ASIC Generations and limitations

The asics that HRT in most Riverstones in use rely on fall generally into two categories, 3rd and 5th Generations. 3rd Generation asics have only 8mb of ram to store the routing table with, and this limits the table size to about 100k routes. 5th Generation asics have 16mb of ram, and thus have a capability of storing about 200k routes. If the asics receive more routes than they can handle, they shut down HRT.

The effect this difference in ram has on the other processes on the box isn't that significant, with the exception of BGP. 3rd Generation boxes running BGP need to keep their FIB below 100k routes so that HRT won't shut down. This can be a real nightmare if you are pushing a high packet rate and running BGP, and suddenly the CPU has to handle both responsibilities because HRT shut itself down.

Another 3rd Generation limitation on the use of HRT revolves around the application of ACL's. 3rd Generation hardware doesn't process ACL's; that job is left to the CPU. Depending on how you apply ACL's on an RS, HRT can be shutdown across some ports on the RS and every port on the RS. An ACL that is applied to an IP interface for inbound traffic only will disable HRT on the ports the interface belongs to. An ACL that is applied to an IP interace for outbound traffic will disable HRT on the entire RS. The impact this has on performance is relative to the packet or ip flow rate on the box. ACL's that are applied to the CPU only have no effect on HRT.

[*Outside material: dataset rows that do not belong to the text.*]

-- ==== Sys2Proof/Machine/Ports.lean ====
section
/-! DEFINITION. The input ports the host drives (spec 10_state.md R21). -/

namespace Sys2Proof.Machine

/-- The input ports of R21. The two array ports have a place for each of the 255 bytes that the largest allowed capacity
gives them (R7). A block built with a smaller NUM_IN_MAX or HEX_IN_MAX has only the bytes below it, and no command reads a byte
at or above the length port (R22). DESIGN CHOICE (log entry 8), safe. -/
structure Ports where
  /-- CMD: the command word. -/
  cmd : Byte
  /-- A: first packed-key operand. -/
  a : Word
  /-- B: second packed-key operand. -/
  b : Word
  /-- CTRY_IN: the country, index 0 the first letter. -/
  ctryIn : Vector Byte 2
  /-- NUM_IN: the digit bytes, index 0 the most significant digit. -/
  numIn : Vector Byte 255
  /-- NUM_LEN: how many bytes of NUM_IN are valid. -/
  numLen : BitVec 8
  /-- HEX_IN: the hex text, index 0 the leftmost character. -/
  hexIn : Vector Byte 255
  /-- HEX_LEN: how many bytes of HEX_IN are valid. -/
  hexLen : BitVec 8
  deriving DecidableEq, Repr

/-- Every port at zero. -/
def Ports.zero : Ports where
  cmd := 0
  a := 0
  b := 0
  ctryIn := Vector.replicate 2 0
  numIn := Vector.replicate 255 0
  numLen := 0
  hexIn := Vector.replicate 255 0
  hexLen := 0

end Sys2Proof.Machine
end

5th Generation hardware overcomes this limitation (when used with the CM5 and ROS 9.3+) and can handle ACL's in the hardware, relieving the CPU of the responsibility.

On a side note, while 5th generation asics are definitely much better (and more expensive) than their 3rd Gen counterparts, depending on a particular network's needs, 3rd Gen hardware can do the job just fine (look for the upcoming posts about RS as a firewall and BGP router, done on 3rd Gen gear.)

3 Comments:

  • I implemented HRT on my RS-8000s with a CM5 card and the CPU dropped from over 80% to under 30%. The NI H Process is no longer a problem.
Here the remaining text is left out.